I do not put wood type near the top of my list of things that affect tonal quality in Native American style flutes. That does not mean that I am not aware that different types of wood produce different types of tone. I do not personally use soft woods such as cedar and redwood. There are many factors that lead to this decision. I will not go into them here.
Wood density is measured on a scale called the Janka Hardness Scale. Alaska cedar, for example, has a rating of 580. Ipe, a dense tropical hardwood, has a rating of 3680. The hardwoods that I use range from a density of 1010 for black walnut to Indian rosewood with a rating of 3170.
There is no such thing in nature as a pure sign wave tone. Any tone – like a tone in the key of A – is always a mixture of tones. The predominant tone is that of A – vibrating at 440 Hz. But, mixed in with that tone are other tones both above 440 Hz and below it. These tones are called overtones. They add color to the pure sign wave or note.
Wood that is lower in density, such as walnut, has a tendency to selectively absorb sound vibrations of a certain wavelength. The vibrations that have the greatest tendency to be absorbed are the higher vibrations or overtones. Higher density woods tend to reflect these overtones not absorb them. Tones that are not absorbed by the wood itself are projected out into the surrounding atmosphere and strike the ear. Thus, they become part of the musical experience. Overtones that are absorbed into the wood do not get projected out into the atmosphere. They do not reach the ear and consequently do not become part of the musical experience.
A flute that is in the key of A has a brighter tone than a flute in the key of E. Higher overtones, like higher keyed flutes, are usually called bright overtones. Some people prefer higher, brighter tones. Others prefer lower, moodier tones. It is my opinion that a good flute should have the proper balance of higher and lower tones.
When I am making a flute in a higher key – such as an A – I want to balance the tonal quality. The flute is naturally going to be bright. If it is too bright then the tone can begin to sound hard and penetrating. If I were following my own personal preference I would prefer to use a lower density wood. I would do this to absorb some of the higher overtones. By neutralizing these extreme tones I would take some of the edge off the hardness. The resulting flute would sound more comfortable to the ear.

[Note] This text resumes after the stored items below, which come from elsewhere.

theorem teamLaunch (i : s.Inv) : Gives State.Inv (teamLaunch p n s) := by
  refine .bind fun _ => .ite .none (.bind fun _ => ?_)
  dsimp only
  split
  · refine .ite (.some i.readFlits.readFlits.startTeam) ?_
    split
    · exact .some (.ite i.readFlits.readFlits.endNest i.readFlits.readFlits.onNest.retireNests)
    · exact .some i.readFlits.readFlits.startTeam
  · exact i.fetchStop
  · exact i.fetchStop

theorem teamRetire (i : s.Inv) : Gives State.Inv (teamRetire p t s) :=
  .bind fun _ => .ite .none (.some (.retireNests (.onNest (.onPart (State.Inv.foldl (fun _ _ i => by exact i.keepPad rfl) _ i)))))

theorem noteRefusals (i : s.Inv) : (noteRefusals s p).Inv := .ite i.onPart i
theorem iterationAging (i : s.Inv) : Gives State.Inv (iterationAging p n s) := .bind fun _ => .bind fun _ => .ite (.some i.onNest) .none

theorem requestPreempts (i : s.Inv) : (requestPreempts s p).Inv := by
  refine .ite i (State.Inv.foldl (fun _ _ i => ?_) _ i)
  split
  · exact i.onTeam
  · exact i

theorem sliceExpiry (i : s.Inv) : Gives State.Inv (sliceExpiry p t s) := .bind fun _ => .ite .none (.some i.onTeam.requestPreempts)

/-! ### Graphs -/

theorem nodeRecord {u : State} (i : s.Inv) (e : nodeRecord s p gr n = .inr u) : u.Inv := by
  unfold Machine.nodeRecord at e
  split at e
  · exact nomatch e
  · exact Sum.inr.inj e ▸ i.fetchStop.getD i

/-- A node that fires, waits or fails (R122, R123). -/
theorem fireNode (i : s.Inv) : (fireNode s p gr n).Inv := by
  unfold Machine.fireNode
  extract_lets node src s1 fail cond
  have j : s1.Inv := i.onGraph
  have failed (c) : (fail c).Inv := j.onGraph
  have chosen (f) : (cond f).Inv := by
    unfold cond
    split
    · exact j.readFlits.onGraph
    · exact i.fetchStop.getD i
    · exact failed 8
  clear_value src s1 fail cond
  split
  · refine .ite i ?_
    split
    · exact i.nodeRecord ‹_›
    · refine .ite (failed 9) ?_
      split
      · exact i.fetchStop.getD i
      · exact j.readFlits.nestPaid.startNest.retireNests
  · refine .ite i ?_
    split
    · exact i.nodeRecord ‹_›
    · exact .ite (failed 9) j.readFlits.startCopy
  · exact chosen _
  · exact chosen _
  · exact .ite (failed 9) j.requestSeal
  · have told {t : State} {o a bs d b} (i : t.Inv) : (Machine.dispatchWrite t p o a bs d b).Inv := i.dispatchWrite
    exact .ite (told i) (told j)
  · exact j.nodeDone

theorem runGraphs (i : s.Inv) : (runGraphs s p).Inv := by
  refine .retireGraphs (State.Inv.foldl (fun _ g i => State.Inv.foldl (fun _ n i => .ite i ?_) _ i) _ i)
  split
  · exact .ite i.fireNode i
  · exact i

theorem graphLaunch (i : s.Inv) : Gives State.Inv (graphLaunch p q s) := by
  refine .andThen i.startHead fun (t, a, bs) j => ?_
  dsimp only
  have put {t : State} {bs} (j : t.Inv) : State.Inv
      (Machine.runGraphs ({ t with nextId := s.nextId + 1 }.onPart p fun x => { x with graphs := x.graphs ++ [bs] }) p) :=
    .runGraphs (.onPart (j.of_eq rfl rfl))
  refine .ite (.some (put j)) ?_
  split
  · exact .some (put (State.Inv.readFlits j))
  · exact i.fetchStop

theorem signalAccepted (i : s.Inv) : Gives State.Inv (signalAccepted p g n s) := .bind fun _ => .ite (.some i.nodeDone.runGraphs) .none

/-! ### A partition starts and ends -/

theorem zeroCore (i : s.Inv) : (zeroCore s c).Inv := i.setCore rfl

theorem partitionEnable (i : s.Inv) : (partitionEnable p v s).Inv :=
  .ite i (.ite i.onPart.onPart (.onPart (.blackBox (State.Inv.foldl (fun _ _ i => i.zeroCore) _ i.onPart))))

theorem flushLogs (i : s.Inv) : (flushLogs s p).Inv :=
  State.Inv.foldl (fun _ _ i => State.Inv.foldl (fun _ _ i => .ite i.onPart i.onPart.writeStatus) _ i) _ i

theorem discard (i : s.Inv) : (discard s p).Inv := by
  unfold Machine.discard
  extract_lets mine cs dropped
  have kept : dropped.Inv := State.Inv.foldl (fun _ _ i => by exact i.keepPad rfl) _ i
  clear_value dropped
  exact kept.of_eq rfl rfl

Lower keyed flutes on the other hand tend to be dull. If I were making a flute with a lower tone such as an E or lower I want to preserve bright overtones. So I would make the flute out of a harder wood. In my experience the harder the wood the better. I do this because the flute is already laid back in tonal quality. I want to preserve as many bright tones as I can so that they are projected out into the atmosphere. By preserving the bright warm overtones the flute retains as much of a happy, bright quality as possible. These qualities are the ones that tend to be lacking in the lower keyed flutes.
These are not hard and fast rules. Every hand made instrument is different. Some, perhaps many, will violate these principles. Also, as I have tried to explain in previous articles, there are many other factors that are simultaneously having their effect on the tonal character of the flute.